We will only disclose the limited user data we possess if we are legally obligated to do so by a binding request coming from the competent Swiss authorities. We may comply with electronically delivered notices only when they are delivered in full compliance with the requirements of Swiss law. Proton’s general policy is to challenge requests whenever possible and where there are doubts as to the validity of the request or if there is a public interest in doing so. In such situations, we will not comply with the request until all legal or other remedies have been exhausted. Under Swiss law, subjects of judicial procedures have to be notified of such procedures, although such notification has to come from the authorities and not from the Company. Under no circumstances can Proton decrypt end-to-end encrypted content and disclose decrypted copies.

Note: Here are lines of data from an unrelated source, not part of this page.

-- ==== Sys2Proof/Syntax.lean ====
section
/-! DEFINITION. The commands of the block: one constructor for each row of the table of operations and events, with the
operands of the command. A requester is 0 for the steward and 1 + port × 1,024 + function for a PCI Express function.
What an operand means stands with the command's meaning in Machine/. -/

namespace Sys2Proof

/-- What a start of the device meets (20_bring_up_and_host_interface.md R477, R478): the board and cold-plate records as
read, whether the boot flash answers, the always-on clock (0 none, 1 the crystal, 2 the reference input), the halt channels
that read asserted, the regulator phases that fail their check (regulator × 8 + phase), a DRAM channel (stack × 32 + channel)
once for each DQ and each command/address lane found to fail, the engine and core sites that fail where the spare map was
rebuilt, and the time from VIN valid to step 9 in ms. -/
structure Env where
  board : List Byte
  plate : List Byte
  flashOk : Bool
  aonClock : Nat
  haltA : Bool
  haltB : Bool
  phases : List Nat
  dq : List Nat
  ca : List Nat
  engines : List Nat
  cores : List Nat
  ms : Nat
  deriving DecidableEq, Repr

/-- A motion-compensated reference of a coded block (R354, R370): how many pictures back its picture was coded, and its motion in
quarter samples. -/
structure MotionRef where
  back : Nat
  dx : Int
  dy : Int
  deriving DecidableEq, Repr

/-- A block that the encoder codes (R366, R370): its first luma column and its width, whether it is inter, its references, the column
after the last one its intra reference samples reach, whether it uses DC prediction, and whether it is coded in forced mode. -/
structure VideoBlock where
  x : Nat
  width : Nat
  inter : Bool
  refs : List MotionRef
  reach : Nat
  dc : Bool
  forced : Bool
  deriving DecidableEq, Repr

/-- A picture that the encoder codes: the bits of its headers, the QP of its first row, the bits of each row at the QP in use, at
qp_max and in forced mode (R366), its units without start code or size field (those whose bytes the spec gives are left out: the
recovery point, the refresh metadata, the temporal delimiter and filler), its blocks, whether it predicts motion from another
picture, and primary_ref_frame. -/
structure CodedPic where
  header : Nat
  qp : Nat
  normal : List Nat
  atMax : List Nat
  forced : List Nat
  units : List (List Byte)
  blocks : List VideoBlock
  tmvp : Bool
  primaryRef : Nat
  deriving DecidableEq, Repr

/-- A rectangle of luma samples. -/
structure Rect where
  x : Nat
  y : Nat
  w : Nat
  h : Nat
  deriving DecidableEq, Repr

/-- A picture that the decoder decodes, in decoding order (R363, R364): its place in output order, how many pictures are output once
it is decoded, whether its slice or tile data hold an error, the blocks that are concealed, its references (0 good, 1 a corrupt one, 2
a missing one), whether it is output at all, its size, whether it carries film grain parameters, and its samples by rows. -/
structure DecodedPic where
  order : Nat
  outs : Nat
  err : Bool
  lost : List Rect
  refs : Nat
  shown : Bool
  width : Nat
  height : Nat
  grain : Bool
  luma : List Nat
  chroma : List Nat
  deriving DecidableEq, Repr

Aggregate statistics about data requests from the competent Swiss authorities can be found in the transparency reports listed in our products-specific policies.

6. Your privacy rights at Proton

Through your Account interface, you can directly access, edit, delete, or export personal data processed by the Company in your use of the Services.

If your Account has been suspended for a breach of our Terms of Service, and you would like to exercise the rights related to your personal data, you can make a request to our support team.

In case of violation of your rights, you have the right to lodge a complaint to the competent supervisory authority.

7. Modifications to Privacy Policy

Within the limits of applicable law, the Company reserves the right to review and change this Privacy Policy at any time. As long as you are using the Services, you are responsible for regularly reviewing this Privacy Policy. Continued use of the Services after such changes are performed shall constitute your consent to it.